Given information:
-- ==== Sys2Proof/Tests/Slice0.lean ====
section
/-! SUPPORT. Tests of one step or one word each, with the expected result taken from the spec's words,
fixtures and vectors (95_test_vectors.md, cited by number), and for every obligation with hypotheses a
concrete state and operands that meet them all, at the boundaries of its clauses. -/

namespace Sys2Proof.Tests

open Sys2Proof.Machine

/-- A running state on a stream and a window, with the data cells given. -/
def onStream (bytes : List Byte) (low high : Nat) (mem : Memory := []) : State :=
  { State.start bytes ⟨low, high⟩ with mem := mem }

/-- The same state with one register set. -/
def withReg (s : State) (r : RegNum) (v : Cell) : State := s.writeReg r v

/-- Whether an outcome is a next state with a property. -/
def nextHas (o : Host.Outcome State Fault Refusal) (p : State → Bool) : Bool :=
  match o with
  | .next t => p t
  | .fault _ => false
  | .refused _ => false

/-! ## Decoding words written out from the encoding tables (R54, R55, opcode table) -/

theorem test_decode_LOAD_CONST : decode [0b01000101, 0b10111111, 0b00000000] = .ok (.loadConst 0 765) := by
  decide
theorem test_decode_LOAD_CONST_ignores_byte2 :
    decode [0b01000101, 0b10111111, 0b11111111] = .ok (.loadConst 0 765) := by decide
theorem test_decode_LOAD_MEM : decode [0b11010100, 0b00000000] = .ok (.loadMem 2 3) := by decide
theorem test_decode_LOAD_MEM_wide : decode [0b11000100, 0b11111111] = .ok (.loadMem 0 1023) := by decide
theorem test_decode_STORE_MEM : decode [0b11111010, 0b00000001] = .ok (.storeMem 7 7) := by decide
theorem test_decode_STORE_MEM_wide : decode [0b00111010, 0b10000000] = .ok (.storeMem 7 512) := by decide
theorem test_decode_MOD : decode [0b00101000, 0b00000001] = .ok (.mod 5 4) := by decide
theorem test_decode_MOD_wide : decode [0b11111000, 0b00000010] = .ok (.mod 7 11) := by decide
theorem test_decode_ILLEGAL_1 : decode [0b00000001, 0b00000000] = .ok (.illegalTag1 0 0) := by decide
theorem test_decode_ILLEGAL_3 : decode [0b00000011, 0b00010000] = .ok (.illegalTag3 0 64) := by decide
theorem test_decode_ILLEGAL_6 : decode [0b00000110, 0b00000000] = .ok (.illegalTag6 0 0) := by decide
theorem test_decode_ILLEGAL_7 : decode [0b11111111, 0b11111111] = .ok (.illegalTag7 7 1023) := by decide
theorem test_decode_missing_bytes :
    decode [] = .error .missingByte0 ∧ decode [0x45] = .error .missingByte1 := by decide
theorem test_table_words :
    decodeTableWord 24 0x00BF45 = some (.loadConst 0 765) ∧ decodeTableWord 16 0x00D4 = some (.loadMem 2 3) ∧
    decodeTableWord 8 0x02 = some (.storeMem 0 0) ∧ decodeTableWord 8 0x00 = some (.mod 0 0) ∧
    decodeTableWord 16 0x0001 = some (.illegalTag1 0 0) := by decide

/-! ## Encoding (95_test_vectors.md section 2.1) -/

theorem test_encode_5000 : encodeTriple .loadConst 5 5000 = .ok [0x2D, 0xE2, 0x04] := by decide
theorem test_encode_smallest : encodeTriple .loadConst 7 (-16384) = .ok [0x3D, 0x00, 0x10] := by decide
theorem test_encode_largest : encodeTriple .loadConst 7 16383 = .ok [0xFD, 0xFF, 0x0F] := by decide
theorem test_encode_LOAD_MEM : encodeTriple .loadMem 3 4 = .ok [0x1C, 0x01] := by decide
theorem test_encode_STORE_MEM : encodeTriple .storeMem 6 5 = .ok [0x72, 0x01] := by decide
theorem test_encode_MOD : encodeTriple .mod 4 6 = .ok [0xA0, 0x01] := by decide
theorem test_encode_rejects :
    encodeTriple .loadConst 4 16384 = .error .operand ∧ encodeTriple .loadConst 4 (-16385) = .error .operand ∧
    encodeTriple .loadConst 8 99999 = .error .reg ∧ encodeTriple .mod 0 8 = .error .operand := by decide
theorem test_encode_instr : encode (.loadConst 0 765) = [0x45, 0xBF, 0x00] ∧ encode (.mod 7 11) = [0xF8, 0x02] ∧
    encode (.illegalTag7 7 1023) = [0xFF, 0xFF] := by decide

/-! ## Well-formedness: an ill-formed term for each check (R56, R62) -/

theorem test_wellFormed_accepts : (Instr.loadConst 7 1023).wellFormed = true ∧
    (Instr.loadMem 7 7).wellFormed = true ∧ (Instr.storeMem 0 0).wellFormed = true ∧
    (Instr.mod 7 7).wellFormed = true := by decide
theorem test_wellFormed_refuses_LOAD_MEM_8 : (Instr.loadMem 0 8).wellFormed = false := by decide
theorem test_wellFormed_refuses_STORE_MEM_8 : (Instr.storeMem 7 8).wellFormed = false := by decide
theorem test_wellFormed_refuses_MOD_1023 : (Instr.mod 3 1023).wellFormed = false := by decide
theorem test_wellFormed_refuses_tag_1 : (Instr.illegalTag1 0 0).wellFormed = false := by decide
theorem test_wellFormed_refuses_tag_3 : (Instr.illegalTag3 0 0).wellFormed = false := by decide
theorem test_wellFormed_refuses_tag_6 : (Instr.illegalTag6 0 0).wellFormed = false := by decide
theorem test_wellFormed_refuses_tag_7 : (Instr.illegalTag7 0 0).wellFormed = false := by decide

/-! ## One step per instruction (95_test_vectors.md section 2.4) -/

/-- S2. -/
theorem test_step_LOAD_CONST : nextHas (step (withReg (onStream [0xDD, 0xFF, 0x1F] 0 1023) 3 5)) (fun t =>
    t.readReg 3 == 1023 && t.pc == 3 &&
      t.trace == [⟨0, .loadConst, 3, 1023, .regWrite 3 1023⟩]) = true := by decide
/-- S26: byte0 at the upper bound still executes. -/
theorem test_step_LOAD_CONST_at_bound : nextHas
    (step { onStream [0x4D, 0x01, 0x00, 0x95, 0x01, 0x00] 0 3 with pc := 3 })
    (fun t => t.readReg 2 == 6 && t.pc == 6 && t.status == .running) = true := by decide
/-- S7. -/
theorem test_step_LOAD_MEM : nextHas (step (onStream [0xC4, 0xFF] 0 1023 [(1023, 6)])) (fun t =>
    t.readReg 0 == 6 && t.pc == 2 && t.trace == [⟨0, .loadMem, 0, 1023, .regWrite 0 6⟩]) = true := by decide
/-- S8. -/
theorem test_step_LOAD_MEM_outside : nextHas (step (onStream [0xC4, 0xFF] 0 1 [(1023, 6)])) (fun t =>
    t.status == .aborted (.outOfBounds 1023) && t.pc == 0 && t.readReg 0 == 0 && t.trace == []) = true := by
  decide
/-- S10: storing 0 leaves the cell unlisted. -/
theorem test_step_STORE_MEM : nextHas (step (onStream [0xFA, 0x01] 0 1023 [(7, 3)])) (fun t =>
    t.mem == [] && t.pc == 2 && t.trace == [⟨0, .storeMem, 7, 7, .memWrite 7 0⟩]) = true := by decide
/-- S12: an address below `window.low`. -/
theorem test_step_STORE_MEM_below : nextHas
    (step (withReg (onStream [0x4D, 0x01, 0x02, 0x00] 2 6) 0 5))
    (fun t => t.status == .aborted (.outOfBounds 0) && t.pc == 2 && t.mem == []) = true := by decide
/-- S18. -/
theorem test_step_MOD : nextHas (step (withReg (onStream [0x10, 0x00] 0 1023 [(0, 1000)]) 2 1023))
    (fun t => t.readReg 2 == 23 && t.pc == 2 && t.mem == [(0, 1000)] &&
      t.trace == [⟨0, .mod, 2, 0, .regWrite 2 23⟩]) = true := by decide
/-- S14. -/
theorem test_step_MOD_by_zero : nextHas (step (withReg (onStream [0x10, 0x00] 0 1023) 2 47)) (fun t =>
    t.readReg 2 == 47 && t.pc == 2 && t.status == .running &&
      t.trace == [⟨0, .mod, 2, 0, .divByZero 2 0⟩]) = true := by decide
/-- S21. -/
theorem test_step_ILLEGAL_1 : nextHas (step { onStream [0, 0, 0, 0x01, 0x00] 0 1023 with pc := 3 })
    (fun t => t.status == .aborted (.illegalOpcode 1) && t.pc == 3 && t.trace == []) = true := by decide
theorem test_step_ILLEGAL_3 : nextHas (step (onStream [0x03, 0x10] 0 1))
    (fun t => t.status == .aborted (.illegalOpcode 3) && t.pc == 0) = true := by decide
theorem test_step_ILLEGAL_6 : nextHas (step (onStream [0x06, 0x00] 0 1))
    (fun t => t.status == .aborted (.illegalOpcode 6) && t.pc == 0) = true := by decide
/-- P12. -/
theorem test_step_ILLEGAL_7 : nextHas (step (onStream [0x45, 0xBF, 0x00] 1 2))
    (fun t => t.status == .aborted (.illegalOpcode 7) && t.pc == 1) = true := by decide

/-! ## The step around the instruction -/

/-- S23: the fetch fault comes before the illegal tag. -/
theorem test_step_missing_byte1 : nextHas (step (onStream [0x07] 0 0))
    (fun t => t.status == .aborted (.fetchOutOfStream 1) && t.pc == 0) = true := by decide
/-- S25: `pc` one above the upper bound. -/
theorem test_step_halts_above_window : nextHas (step { onStream [0, 0, 0, 0, 0, 0] 0 3 with pc := 4 })
    (fun t => t.status == .halted && t.pc == 4) = true := by decide
/-- P11: an empty stream ends at once. -/
theorem test_step_halts_at_reset : nextHas (step State.reset) (fun t =>
    t.status == .halted && t.trace == []) = true := by decide
/-- The word is the next step's instruction, from reset and from the middle of a run. -/
theorem test_withFetchWord_reset : nextHas (step (State.reset.withFetchWord 24 0x00BF45)) (fun t =>
    t.readReg 0 == 765 && t.pc == 3) = true := by decide
theorem test_withFetchWord_later :
    nextHas (step (State.withFetchWord { onStream [0x00] 0 1 with pc := 4, status := .halted } 16 0x0085))
      (fun t => t.trace == [⟨4, .loadConst, 0, 2, .regWrite 0 2⟩]) = true := by decide

/-! ## The Encoder (95_test_vectors.md sections 2.1 and 2.3) -/

theorem test_line_encodes : lineBytes "LOAD_CONST 4 -1".toList = [0xE5, 0xFF, 0x1F] := by decide
theorem test_line_tabs : lineBytes "MOD\t 2  0".toList = [0x10, 0x00] := by decide
theorem test_lines_rejected :
    lineLog "load_const 1 2".toList = .failed "load_const 1 2".toList .unknownMnemonic ∧
    lineLog "FOO 1".toList = .failed "FOO 1".toList .unknownMnemonic ∧
    lineLog "LOAD_CONST 1 2 3".toList = .failed "LOAD_CONST 1 2 3".toList .tokenCount ∧
    lineLog "LOAD_CONST 1 0x10".toList = .failed "LOAD_CONST 1 0x10".toList .notInteger ∧
    lineLog "LOAD_MEM 1 -1".toList = .failed "LOAD_MEM 1 -1".toList .range := by decide
theorem test_assemble_skips_bad_line :
    (assemble ["LOAD_CONST 1 5".toList, "BAD 0 0".toList, "STORE_MEM 1 7".toList]).bytes =
      [0x4D, 0x01, 0x00, 0xCA, 0x01] := by decide

/-! ## Witnesses: every obligation with hypotheses has a case that meets them all -/

theorem witness_WellFormedIsWhatEncodeProduces :
    (Instr.mod 7 7).opcode = some .mod ∧ (Instr.mod 7 7).wellFormed = true ∧
    (Instr.loadConst 0 1023).opcode = some .loadConst ∧ (Instr.loadConst 0 1023).wellFormed = true := by
  decide

theorem witness_DecodeRecoversFields :
    ([0x00, 0x45, 0xBF] : List Byte)[1]? = some 0x45 ∧ ([0x00, 0x45, 0xBF] : List Byte)[1 + 1]? = some 0xBF := by
  decide

theorem witness_TagsSelectOpcodes :
    encodeTriple .loadConst 7 (-16384) = .ok [0x3D, 0x00, 0x10] ∧ encodeTriple .mod 0 0 = .ok [0x00, 0x00] := by
  decide

theorem witness_ConstantIsNormalised :
    (-16384 ≤ (-16384 : Int) ∧ (-16384 : Int) ≤ 16383 ∧ (-16384 : Int) < 0) ∧
    (-16384 ≤ (16383 : Int) ∧ (16383 : Int) ≤ 16383 ∧ 0 ≤ (16383 : Int)) ∧
    (-16384 ≤ (0 : Int) ∧ (0 : Int) ≤ 16383) ∧ (0 ≤ (7 : Int) ∧ (7 : Int) ≤ 7) := by decide

theorem witness_AddressOperandIsPacked :
    Opcode.mod ≠ .loadConst ∧ 0 ≤ (7 : Int) ∧ (7 : Int) ≤ 7 ∧ 0 ≤ (0 : Int) ∧ (-1 : Int) < 0 := by decide

theorem witness_EncodeRejectsOutOfRange :
    encodeTriple .mod (-1) 0 = .error .reg ∧ encodeTriple .mod 8 99 = .error .reg ∧
    encodeTriple .loadConst 0 (-16385) = .error .operand ∧ encodeTriple .loadConst 7 16384 = .error .operand ∧
    encodeTriple .storeMem 0 (-1) = .error .operand ∧ encodeTriple .storeMem 7 8 = .error .operand ∧
    encodeTriple .loadConst 0 16383 = .ok [0xC5, 0xFF, 0x0F] ∧ encodeTriple .storeMem 7 7 = .ok [0xFA, 0x01] := by
  decide

theorem witness_CodecRoundTripsInRange :
    (0 ≤ (7 : Int) ∧ (7 : Int) ≤ 7 ∧ 0 ≤ (1023 : Int) ∧ (1023 : Int) ≤ 1023) ∧
    decodeAt [0xFD, 0xFF, 0x00] 0 = .ok ⟨5, 7, 1023, 3⟩ ∧ decodeAt [0xFC, 0x01] 0 = .ok ⟨4, 7, 7, 2⟩ := by decide

theorem witness_CodecTruncatesWideConstants :
    ((-16384 : Int) ≤ -1 ∧ (1024 : Int) ≤ 16383) ∧ decodeAt [0x2D, 0x00, 0x01] 0 = .ok ⟨5, 5, 0, 3⟩ ∧
    decodeAt [0xE5, 0xFF, 0x1F] 0 = .ok ⟨5, 4, 1023, 3⟩ := by decide

theorem witness_EncodeIsInjective :
    encodeTriple .loadConst 3 (-1) = .ok [0xDD, 0xFF, 0x1F] ∧ (-1 : Int) % 1024 = 1023 % 1024 ∧
    encodeTriple .loadConst 3 1023 = .ok [0xDD, 0xFF, 0x00] := by decide

/-- The window `(3, 5)`: addresses 3 and 5 are inside, 2 and 6 outside. -/
theorem witness_MemReadChecksWindow :
    (2 < (onStream [] 3 5).window.low ∧ (onStream [] 3 5).window.high < 6) ∧
    (onStream [] 3 5).memRead 2 = .error (.outOfBounds 2) ∧ (onStream [] 3 5).memRead 6 = .error (.outOfBounds 6) ∧
    (onStream [] 3 5 [(3, 9)]).memRead 3 = .ok 9 ∧ (onStream [] 3 5).memRead 5 = .ok 0 := by decide

theorem witness_MemWriteChecksWindow :
    (1023 < (onStream [] 1024 2000).window.low ∧ 1023 ≤ 1023) ∧
    (onStream [] 1023 1023).window.low ≤ 1023 ∧ 1023 ≤ (onStream [] 1023 1023).window.high := by decide

theorem witness_AddressesAboveTheArrayAreOutOfBounds :
    (1023 < 1024) ∧ (onStream [] 0 2000).memRead 1024 = .error (.outOfBounds 1024) := by decide

theorem witness_CanonicalMemoriesWithEqualCellsAreEqual :
    Memory.wf [(0, 5), (1023, 1)] ∧ ¬ Memory.wf [(1, 5), (0, 1)] ∧ ¬ Memory.wf [(1, 0)] ∧ ¬ Memory.wf [(1024, 5)] := by
  decide

theorem witness_FetchReadsTheStream :
    (onStream [0x45, 0xBF] 0 0).stream[1]? = some 0xBF ∧ (onStream [0x45, 0xBF] 0 0).stream.length ≤ 2 := by decide

/-- The last instruction of the window: `pc = window.high`. -/
theorem witness_StepRunsDecodedInstruction :
    ({ onStream [0xDD, 0x10, 0x00] 0 1 with pc := 1 } : State).status = .running ∧
    ({ onStream [0xDD, 0x10, 0x00] 0 1 with pc := 1 } : State).pc ≤ 1 ∧
    decode (({ onStream [0xDD, 0x10, 0x00] 0 1 with pc := 1 } : State).stream.drop 1) = .ok (.mod 2 0) := by decide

Problem to solve: Please restate, word for word, the lines of the entries that run from the first line through the one holding "open Sys2Proof.Machine", and add nothing.

Output below:
-- ==== Sys2Proof/Tests/Slice0.lean ====
section
/-! SUPPORT. Tests of one step or one word each, with the expected result taken from the spec's words,
fixtures and vectors (95_test_vectors.md, cited by number), and for every obligation with hypotheses a
concrete state and operands that meet them all, at the boundaries of its clauses. -/

namespace Sys2Proof.Tests

open Sys2Proof.Machine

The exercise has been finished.